COLUMBIA, Mo. -- A small town police chief who was the only survivor of a 1991 sniper rampage that killed four people has been convicted of sex offenses involving a 9-year-old girl.
Russell Borts, 39, the police chief of Jamestown in mid-Missouri, was convicted Wednesday of statutory sodomy and attempted child molestation. The case was moved from Moniteau County to Boone County on a change of venue.
The girl was Borts' stepdaughter when the crime occurred in March 2001, prosecutors said.
Circuit Judge Frank Conley set sentencing for July 2. Jurors recommended a combined sentence of 32 years.
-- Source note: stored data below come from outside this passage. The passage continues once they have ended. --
-- ==== Sys2Proof/Laws/Buffer.lean ====
section
/-! SUPPORT. The buffer's read and write (spec/20_memory.md rules R22 and R23), the index forms (R24), and equality of
buffers word by word. -/

namespace Sys2Proof.Machine

/-- A read returns the word most recently written to that index (R22). -/
@[simp] theorem readWord_writeWord_same (b : Buffer) (i : Index) (v : Word) :
    readWord (writeWord b i v) i = v := by
  simp [readWord, writeWord]

/-- A write replaces no other word (R23). -/
theorem readWord_writeWord_other (b : Buffer) {i j : Index} (v : Word) (h : i ≠ j) :
    readWord (writeWord b i v) j = readWord b j := by
  have hv : i.val ≠ j.val := fun e => h (Fin.ext e)
  simp [readWord, writeWord, Vector.getElem_set_ne, hv]

/-- Two buffers are equal when every word is. -/
theorem buffer_ext {a b : Buffer} (h : ∀ i : Index, readWord a i = readWord b i) : a = b :=
  Vector.ext fun i hi => h ⟨i, hi⟩

@[simp] theorem ring_val (n : Nat) : (ring n).val = n % 624 := rfl

theorem ring_of_lt {n : Nat} (h : n < 624) : (ring n).val = n := Nat.mod_eq_of_lt h

/-- Every index is the ring's image of its own value. -/
@[simp] theorem ring_index (i : Index) : ring i.val = i := Fin.ext (Nat.mod_eq_of_lt i.isLt)

theorem ring_eq_iff {m n : Nat} (hm : m < 624) (hn : n < 624) : ring m = ring n ↔ m = n := by
  rw [Fin.ext_iff, ring_of_lt hm, ring_of_lt hn]

@[simp] theorem cursorIndex_val (c : Cursor) (h : c ≠ Config.sentinel) : (cursorIndex c h).val = c.val := rfl

/-- Inside NEXT's increment the cursor comes back one higher. -/
theorem cursorIndex_succ_val (c : Cursor) (h : c ≠ Config.sentinel) :
    ((cursorIndex c h).succ : Cursor).val = c.val + 1 := rfl

end Sys2Proof.Machine
end

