-- ==== Sys2Proof/Machine/Step.lean ====
section
/-! DEFINITION. One step of the machine: one host transaction (R58, R238). -/

namespace Sys2Proof.Machine

/-- The next host transaction is performed to completion (R57, R58). With none, the block waits and nothing changes
(R231, R238). -/
def step (s : State) : Host.Outcome State Fault Refusal :=
  match s.pending with
  | [] => .next s
  | t :: rest => perform t (takeTransaction rest s)

/-- `s` with the command whose bits are the low `nbits` of `w` as the host's very next transaction (ISSUE). The block
fetches nothing (R61), so this stands for the host; log entry 7. -/
def State.withFetchWord (s : State) (nbits w : Nat) : State :=
  placeCommand (BitVec.ofNat 16 (w % 2 ^ nbits)) s

end Sys2Proof.Machine
end

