/-- R107: WDIVREM divides B·2^256 + A by D: DivideByZero for D = 0, OVF for B ≥ D, and otherwise the quotient in R0 and the
remainder in R1. -/
def Obligations.WdivremDividesOrReports : Prop :=
  decode 0x0052#16 = .ok .wdivrem ∧
  ∀ s : State, s.a.poisoned = false → s.b.poisoned = false → s.d.poisoned = false →
    ∃ t, exec .wdivrem s = .next t ∧
      (if s.d.val.toNat = 0 then EndsWithFault s t .divideByZero
      else if s.d.val.toNat ≤ s.b.val.toNat then EndsWithRange s t
      else EndsWithTwo s t ((s.b.val.toNat * 2 ^ 256 + s.a.val.toNat) / s.d.val.toNat)
        ((s.b.val.toNat * 2 ^ 256 + s.a.val.toNat) % s.d.val.toNat))

/-- R122: RND with B < D adds 1 to A exactly when B ≠ 0 and the mode rounds up (Nearest: 2·B ≥ D), and reports OVF when that
passes MAXC. -/
def Obligations.RndRoundsResult : Prop :=
  ∀ m : RoundingMode, decode (BitVec.ofNat 16 (0x0053 + (rmOf m).toNat * 128)) = .ok (.rnd m) ∧
  ∀ s : State, s.a.poisoned = false → s.b.poisoned = false → s.d.poisoned = false →
    s.b.val.toNat < s.d.val.toNat →
    ∃ t, exec (.rnd m) s = .next t ∧
      (if s.b.val.toNat ≠ 0 ∧ (m = .up ∨ m = .nearest ∧ s.d.val.toNat ≤ 2 * s.b.val.toNat) then
        if s.a.val.toNat = 2 ^ 256 - 1 then EndsWithRange s t else EndsWithValue s t (s.a.val.toNat + 1)
      else EndsWithValue s t s.a.val.toNat)

/-- R130: CVT copies A to R0 when A ≤ MAX(W), and reports OVF otherwise. -/
def Obligations.CvtNarrowsOrReports : Prop :=
  ∀ w : Width, decode (BitVec.ofNat 16 (0x0004 + (wselOf w).toNat * 16)) = .ok (.cvt w) ∧
  ∀ s : State, s.a.poisoned = false →
    ∃ t, exec (.cvt w) s = .next t ∧
      (if s.a.val.toNat ≤ 2 ^ bitWidth w - 1 then EndsWithValue s t s.a.val.toNat else EndsWithRange s t)

/-- R141, R134: MULDIV on the W-bit views: DivideByZero for a zero denominator, and otherwise `rounded(a·b, d, mode)`, or OVF
when that exceeds MAX(W). -/
def Obligations.MuldivIsExactRoundedQuotient : Prop :=
  ∀ (w : Width) (m : RoundingMode),
  decode (BitVec.ofNat 16 (0x0005 + (wselOf w).toNat * 16 + (rmOf m).toNat * 128)) = .ok (.muldiv w m) ∧
  ∀ s : State, s.a.poisoned = false → s.b.poisoned = false → s.d.poisoned = false →
    ∃ t, exec (.muldiv w m) s = .next t ∧
      (if viewNat w s.d.val = 0 then EndsWithFault s t .divideByZero
      else if rounded (viewNat w s.a.val * viewNat w s.b.val) (viewNat w s.d.val) m ≤ 2 ^ bitWidth w - 1 then
        EndsWithValue s t (rounded (viewNat w s.a.val * viewNat w s.b.val) (viewNat w s.d.val) m)
      else EndsWithRange s t)

/-- R150, R151: MULSHR: IllegalShift when all of D is at least MULSHR_BOUND(W), for either admissible bound of R12, and
otherwise `rounded(a·b, 2^D, mode)`, or OVF when that exceeds MAX(W). -/
def Obligations.MulshrIsExactRoundedShift : Prop :=
  ∀ (w : Width) (m : RoundingMode),
  decode (BitVec.ofNat 16 (0x0006 + (wselOf w).toNat * 16 + (rmOf m).toNat * 128)) = .ok (.mulshr w m) ∧
  ∀ s : State, s.a.poisoned = false → s.b.poisoned = false → s.d.poisoned = false →
    ∃ t, exec (.mulshr w m) s = .next t ∧
      (if (if s.mulshrBound = .perWidth then bitWidth w else 256) ≤ s.d.val.toNat then
        EndsWithFault s t .illegalShift
      else if rounded (viewNat w s.a.val * viewNat w s.b.val) (2 ^ s.d.val.toNat) m ≤ 2 ^ bitWidth w - 1 then
        EndsWithValue s t (rounded (viewNat w s.a.val * viewNat w s.b.val) (2 ^ s.d.val.toNat) m)
      else EndsWithRange s t)

/-- R160, R162: AVG is the rounded half of the sum of the W-bit views, and never reports OVF. D may be poisoned. -/
def Obligations.AvgIsRoundedHalfSum : Prop :=
  ∀ (w : Width) (m : RoundingMode),
  decode (BitVec.ofNat 16 (0x0007 + (wselOf w).toNat * 16 + (rmOf m).toNat * 128)) = .ok (.avg w m) ∧
  ∀ s : State, s.a.poisoned = false → s.b.poisoned = false →
    ∃ t, exec (.avg w m) s = .next t ∧
      EndsWithValue s t (rounded (viewNat w s.a.val + viewNat w s.b.val) 2 m)

/-- R172: CSHL gives the W-bit view of A times 2^D when D < W and no set bit is lost, and reports OVF otherwise. -/
def Obligations.CshlShiftsOrReports : Prop :=
  ∀ w : Width, decode (BitVec.ofNat 16 (0x0008 + (wselOf w).toNat * 16)) = .ok (.cshl w) ∧
  ∀ s : State, s.a.poisoned = false → s.d.poisoned = false →
    ∃ t, exec (.cshl w) s = .next t ∧
      (if s.d.val.toNat < bitWidth w ∧ viewNat w s.a.val * 2 ^ s.d.val.toNat < 2 ^ bitWidth w then
        EndsWithValue s t (viewNat w s.a.val * 2 ^ s.d.val.toNat)
      else EndsWithRange s t)

/-- R173: CSHR gives the W-bit view of A divided by 2^D when D < W and nothing remains, and reports OVF otherwise. -/
def Obligations.CshrShiftsOrReports : Prop :=
  ∀ w : Width, decode (BitVec.ofNat 16 (0x0009 + (wselOf w).toNat * 16)) = .ok (.cshr w) ∧
  ∀ s : State, s.a.poisoned = false → s.d.poisoned = false →
    ∃ t, exec (.cshr w) s = .next t ∧
      (if s.d.val.toNat < bitWidth w ∧ viewNat w s.a.val % 2 ^ s.d.val.toNat = 0 then
        EndsWithValue s t (viewNat w s.a.val / 2 ^ s.d.val.toNat)
      else EndsWithRange s t)

/-- R176, R177: CLZ is W for 0 and otherwise W − 1 less the index of the top set bit. -/
def Obligations.ClzCountsLeadingZeros : Prop :=
  ∀ w : Width, decode (BitVec.ofNat 16 (0x000A + (wselOf w).toNat * 16)) = .ok (.clz w) ∧
  ∀ s : State, s.a.poisoned = false →
    ∃ t, exec (.clz w) s = .next t ∧
      EndsWithValue s t
        (if viewNat w s.a.val = 0 then bitWidth w else bitWidth w - 1 - Nat.log 2 (viewNat w s.a.val))

/-- R180, R181: LOG2 is the exact base-2 logarithm of the W-bit view in the mode, 0 for 0. -/
def Obligations.Log2IsExactLogarithm : Prop :=
  ∀ (w : Width) (m : RoundingMode),
  decode (BitVec.ofNat 16 (0x000B + (wselOf w).toNat * 16 + (rmOf m).toNat * 128)) = .ok (.log2 w m) ∧
  ∀ s : State, s.a.poisoned = false →
    ∃ t, exec (.log2 w m) s = .next t ∧ EndsWithValue s t (exactLog 2 (viewNat w s.a.val) m)
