/-- LOG2 is the exact base-2 logarithm of the view (R180, R181). -/
theorem resultOf_log2 (w : Width) (m : RoundingMode) (s : State) :
    resultOf (.log2 w m) s = .one (countWord (exactLog 2 (viewNat w s.a.val) m)) := by
  rw [resultOf, log2Of_spec w _ m (view_lt w _), view_toNat]
  rfl

/-- LOG256 is the exact base-256 logarithm of the view (R186, R187). -/
theorem resultOf_log256 (w : Width) (m : RoundingMode) (s : State) :
    resultOf (.log256 w m) s = .one (countWord (exactLog 256 (viewNat w s.a.val) m)) := by
  rw [resultOf, log256Of_spec w _ m (view_lt w _), view_toNat]
  rfl

namespace CommandResult.Ends

/-- The two ends of a checked operation, whose result fits R0 where there is one (R18, R31, R212). -/
theorem of_checked {p : Prop} [Decidable p] {n : Nat} {s t : State} (hn : p → n < 2 ^ 256)
    (h : (ofOne (ofOption (if p then some (BitVec.ofNat 256 n) else none))).Ends s t) :
    if p then EndsWithValue s t n else EndsWithRange s t := by
  by_cases hp : p
  · rw [if_pos hp] at h ⊢
    have hv : EndsWithValue s t (BitVec.ofNat 256 n).toNat := h
    rwa [BitVec.toNat_ofNat, Nat.mod_eq_of_lt (hn hp)] at hv
  · rw [if_neg hp] at h ⊢
    exact h

/-- A number of bits is at most W, so R0 holds it whole (R176, R180, R186). -/
theorem of_count {w : Width} {n : Nat} {s t : State} (hn : n ≤ bitWidth w)
    (h : (CommandResult.one (countWord n)).Ends s t) : EndsWithValue s t n := by
  have hv : EndsWithValue s t (BitVec.ofNat 256 n).toNat := h
  have hlt : n < 2 ^ 256 := (hn.trans (bitWidth_le w)).trans_lt Nat.lt_two_pow_self
  rwa [BitVec.toNat_ofNat, Nat.mod_eq_of_lt hlt] at hv

end CommandResult.Ends

-- The checked shifts (R172, R173)

/-- CSHL on defined A and D ends with the exact product, or with a range violation (R172). -/
theorem exec_cshl_ends {w : Width} {s t : State} (ha : s.a.poisoned = false) (hd : s.d.poisoned = false)
    (h : exec (.cshl w) s = .next t) :
    if s.d.val.toNat < bitWidth w ∧ viewNat w s.a.val * 2 ^ s.d.val.toNat < 2 ^ bitWidth w then
      EndsWithValue s t (viewNat w s.a.val * 2 ^ s.d.val.toNat)
    else EndsWithRange s t := by
  have hend := exec_ends_resultOf (by simp [determined, operandsDefined, preconditionMet, ha, hd]) h
  rw [resultOf_cshl] at hend
  exact hend.of_checked fun hfit => hfit.2.trans_le (two_pow_bitWidth_le w)

/-- CSHR on defined A and D ends with the exact quotient, or with a range violation (R173). -/
theorem exec_cshr_ends {w : Width} {s t : State} (ha : s.a.poisoned = false) (hd : s.d.poisoned = false)
    (h : exec (.cshr w) s = .next t) :
    if s.d.val.toNat < bitWidth w ∧ viewNat w s.a.val % 2 ^ s.d.val.toNat = 0 then
      EndsWithValue s t (viewNat w s.a.val / 2 ^ s.d.val.toNat)
    else EndsWithRange s t := by
  have hend := exec_ends_resultOf (by simp [determined, operandsDefined, preconditionMet, ha, hd]) h
  rw [resultOf_cshr] at hend
  exact hend.of_checked fun _ =>
    (Nat.div_le_self _ _).trans_lt ((viewNat_lt w _).trans_le (two_pow_bitWidth_le w))

/-- VLD = 1 excludes the range violation (R30, R31). -/
theorem endsWithValue_of_vld {p : Prop} [Decidable p] {n : Nat} {s t : State}
    (h : if p then EndsWithValue s t n else EndsWithRange s t) (hv : vldOf t.status = true) :
    p ∧ EndsWithValue s t n := by
  by_cases hp : p
  · rw [if_pos hp] at h
    exact ⟨hp, h⟩
  · rw [if_neg hp] at h
    exact absurd (h.vld.symm.trans hv) Bool.false_ne_true
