-- ==== Sys2Proof/Config.lean ====
section
/-! DEFINITION. The free values: what the spec leaves open and the machine goes on with. Every constant here has no
body, so nothing can be proved of the number it gives (log 4). Each is applied to the counter `State.free`, which the
use advances, or to the data the open value depends on. -/

namespace Sys2Proof.Config

/-- Level that a pad presents when the spec fixes none: an input driven from outside, or a pad at hi-Z with no pull
(03 R76, R426; log 6). -/
opaque freeBit : Nat → Bool

/-- Levels of a group of input pads in one read (03 R76; log 6). -/
opaque freeWord : Nat → BitVec 32

/-- What a fuse senses as after a program pulse that a reset cut short (03 R71; log 8). -/
opaque freeFuse : Nat → Bool

/-- The data that an option codeword decodes to when it is uncorrectable or was cut short (05 R134, R137; log 9). -/
opaque freeCodeword : Nat → BitVec 64

/-- How a codeword whose pulse sequence a reset cut short decodes: 0 clean, 1 corrected, other uncorrectable
(05 R137; log 9). -/
opaque freeCond : Nat → Nat

/-- Whether the check bits of the new data would need a programmed check bit of the old data to return to 0
(05 R135): the spec does not give the SECDED code, so this is free in both data words (log 9). -/
opaque checkConflict : BitVec 64 → BitVec 64 → Bool

/-- LEN4 of a recorded REG_WRITE whose LENGTH the field cannot show (08 R206, Table 8.13; log 4). -/
opaque freeLen4 : Nat → BitVec 4

/-- The level to which the board's resistor pulls a configurable pin, by the pin's index; none where it fits none
(03 R72, R74, R426; log 6). -/
opaque boardPull : Nat → Option Bool

/-- Whether the board uses port `n`: a used PWRENn carries the pull-down of 03 R72 (03 R75; log 6). -/
opaque portUsed : Nat → Bool

end Sys2Proof.Config
end

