-- ==== Sys2Proof/Machine/Tx.lean ====
section
/-! DEFINITION. The Message Bridge, transmit side: buffers, staging, selection, completion, cancellation, Mirror mode and
the transmit part of an instance reset (12). -/

namespace Sys2Proof.Machine

/-! ### Service of a channel and of an instance (12 R312, R320, R322) -/

/-- A channel in service (R322). -/
def inSvc (s : State) (c : Chan) : Bool :=
  active s (.jx c) && (s.chan c).bus ≠ .stopped && (s.chan c).bus ≠ .recovery && !(s.chan c).busOff

/-! ### Mirror pairs (12 R321, R322) -/

/-- The next value of NXT of channel `c` when buffer `b` reaches a final state (Table 12.4). -/
def moveNxt (m : Mvf) (k : Fin 6) : Mvf :=
  { m with nxt := m.nxt.set (bufChan k).val (next3 (bufNum k)) (bufChan k).isLt }

/-- A FULL copy whose sibling is final while its own channel is out of service is freed without a record (R322). -/
def mirDropOne (s : State) (i : Inst) (k : Fin 6) : State :=
  let m := s.inst i
  let b := m.buf k
  let o := m.buf (sibling k)
  if s.mbr.mirNow && b.state = .full && o.state = .done && !inSvc s (bufChan k) then
    let m1 := m.setBuf (sibling k) { o with att := satAdd 255 o.att b.att, doneAt := s.stamp }
    let m2 := moveNxt (m1.setBuf k {}) k
    let s1 := nextStamp (s.setInst i m2)
    evt (evt { s1 with mbr := { s1.mbr with mirdrop := inc16 s1.mbr.mirdrop } } .mbr 2) (.mvf i) 2
  else s

/-- The rule applied to every copy of every pair. -/
def mirSettle (s : State) : State :=
  allInsts.foldl (fun a i => allSix.foldl (fun x k => mirDropOne x i k) a) s

/-! ### Final status and the completion queue (12 R314–R317) -/

/-- A buffer, or one copy of a pair, becomes DONE with its status. -/
def finalise (s : State) (i : Inst) (k : Fin 6) (st : TxStatus) : State :=
  let m := (s.inst i).modBuf k fun b => { b with state := .done, canreq := false, status := some st, doneAt := s.stamp }
  nextStamp (s.setInst i (moveNxt m k))

/-- A buffer, or one copy of a pair, reaches a final status. -/
def finish (s : State) (i : Inst) (k : Fin 6) (st : TxStatus) : State := mirSettle (finalise s i k st)

/-- The attempt leaves the buffer FULL. -/
def backToFull (s : State) (i : Inst) (k : Fin 6) : State :=
  mirSettle (s.modInst i fun m => m.modBuf k fun b => { b with state := .full })

/-- The outcome of an ORPHAN: recorded for its channel, the buffer becomes FREE (R323). -/
def orphanEnd (s : State) (i : Inst) (k : Fin 6) (sent : Bool) : State :=
  let b := (s.inst i).buf k
  let c := bufChan k
  let r : WireRec := ⟨true, sent, i, bufNum k, b.id⟩
  let s1 := s.modInst i fun m => m.setBuf k {}
  evt (evt { s1 with mbr := { s1.mbr with wireRec := s1.mbr.wireRec.set c.val r c.isLt } } .mbr 1) (.mvf i) 2

/-- The outcome of an attempt for its buffer (Table 12.5, R315, R318). `fatal` is the final status the outcome gives
the buffer by itself, if any; `sent` says that the frame was sent. -/
def attemptEnd (s : State) (i : Inst) (k : Fin 6) (fatal : Option TxStatus) : State :=
  let b := (s.inst i).buf k
  if b.state = .orphan then orphanEnd s i k (fatal == some .sent)
  else if b.state = .wire then
    match fatal with
    | some .sent => finish s i k .sent
    | some st => if b.canreq then finish s i k .cancelled else finish s i k st
    | none => if b.canreq then finish s i k .cancelled else backToFull s i k
  else s

/-- A transmit error of a buffer: its own count, and ERRLIM read now (R315). -/
def attemptError (s : State) (i : Inst) (k : Fin 6) : State :=
  let s1 := if ((s.inst i).buf k).state = .orphan then s
    else s.modInst i fun m => m.modBuf k fun b => { b with errs := b.errs + 1 }
  let m := s1.inst i
  if m.errlim ≠ 0 && m.errlim ≤ (m.buf k).errs then attemptEnd s1 i k (some .errlimit) else attemptEnd s1 i k none

/-- The status of a pair from the statuses of its copies (R322). -/
def pairStatus (a b : Option TxStatus) : TxStatus :=
  let has (st : TxStatus) : Bool := a == some st || b == some st
  if has .sent then .sent else if has .cancelled then .cancelled else if has .damaged then .damaged else .errlimit

/-- The completion record that a buffer ready to leave DONE makes (Table 12.6); in Mirror mode that of its pair. -/
def recordOf (s : State) (i : Inst) (k : Fin 6) (byrst : Bool) : CRec :=
  let m := s.inst i
  let b := m.buf k
  if s.mbr.mirNow then
    let a := m.buf (bufIx 0 (bufNum k))
    let c := m.buf (bufIx 1 (bufNum k))
    let ctag := if a.state = .free then c.ctag else a.ctag
    if byrst then ⟨.cancelled, true, bufNum k, 0, ctag, satAdd 255 a.att c.att, false, false⟩
    else ⟨pairStatus a.status c.status, false, bufNum k, 0, ctag, satAdd 255 a.att c.att,
      a.status == some .sent, c.status == some .sent⟩
  else if byrst then ⟨.cancelled, true, bufNum k, bufChan k, b.ctag, b.att, false, false⟩
  else ⟨b.status.getD .cancelled, false, bufNum k, bufChan k, b.ctag, b.att,
    b.status == some .sent && bufChan k = 0, b.status == some .sent && bufChan k = 1⟩

/-- A buffer that may enter the completion queue: DONE, and in Mirror mode its pair is final (R316, R322). -/
def leavable (s : State) (i : Inst) (k : Fin 6) : Bool :=
  let m := s.inst i
  (m.buf k).state = .done &&
    (!s.mbr.mirNow || (m.buf (sibling k)).state = .done || (m.buf (sibling k)).state = .free)

/-- Order in which a buffer's final status, or its pair's, was reached. -/
def doneOrder (s : State) (i : Inst) (k : Fin 6) : Nat :=
  let m := s.inst i
  if s.mbr.mirNow then max (m.buf k).doneAt (m.buf (sibling k)).doneAt else (m.buf k).doneAt

/-- The first of a list by a strict order, the earlier element on a tie. -/
def firstBy {α : Type} (lt : α → α → Bool) : List α → Option α
  | [] => none
  | a :: r =>
    match firstBy lt r with
    | none => some a
    | some b => if lt b a then some b else some a

/-- The buffer that enters the completion queue next. -/
def nextDone (s : State) (i : Inst) : Option (Fin 6) :=
  firstBy (fun a b => decide (doneOrder s i a < doneOrder s i b)) (allSix.filter (leavable s i))

/-- The buffer leaves DONE and becomes FREE; its record enters the queue (R316). -/
def enterQueue (s : State) (i : Inst) (k : Fin 6) : State :=
  let r := recordOf s i k false
  let s1 := s.modInst i fun m =>
    let m1 := m.setBuf k {}
    let m2 := if s.mbr.mirNow then m1.setBuf (sibling k) {} else m1
    { m2 with cq := m2.cq ++ [r], sentCnt := if r.status = .sent then inc16 m2.sentCnt else m2.sentCnt }
  evt (evt s1 (.mvf i) 0) (.mvf i) 2

/-- COMPLETION_QUEUE_ENTRY (R316). -/
def execCompletionQueueEntry (i : Inst) (s : State) : Out :=
  match nextDone s i with
  | none => .next s
  | some k => if (s.inst i).cq.length < 8 then coreCmd (fun t => enterQueue t i k) s else .next s

/-- A read of MVFn_TXCOMP removes the record it returns (R317). -/
def txcompPop (s : State) (i : Inst) : State := s.modInst i fun m => { m with cq := m.cq.drop 1 }

/-- TXCOMP_READ. -/
def execTxcompRead (i : Inst) (s : State) : Out := pageCmd (.mvf i) (fun t => txcompPop t i) s

/-- The code of STATUS. -/
def statusCode : TxStatus → Nat
  | .sent => 1 | .cancelled => 2 | .errlimit => 3 | .damaged => 4

/-- A completion record as TXCOMP shows it (Table 12.6). -/
def crecWord (r : CRec) : Word :=
  pack [(31, 1), (28, statusCode r.status), (27, b2n r.byrst), (25, r.buf.val), (24, r.chan.val), (16, r.ctag.toNat),
    (8, r.att), (1, b2n r.sentB), (0, b2n r.sentA)]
Borts was a Moniteau County sheriff's deputy in December 1991 when he was seriously wounded in a sniper rampage by James Johnson. Convicted in the murders that night of the Moniteau County sheriff's wife, another sheriff and two deputies, Johnson was executed by lethal injection Jan. 9 at Potosi Correctional Center.
"It's a sad thing that he's a former cop," said Pettis County prosecutor Jeff Mittelhouser, who acted as a special prosecutor. "But we can't tell what kind of person someone is by the uniform they wear."
Defense attorney Chris Slusher told jurors that the girl manipulated an incident of nonsexual contact in an effort to force a change in custody from her mother to her biological father.
Borts had been on leave from his position at Jamestown, where he was the only officer.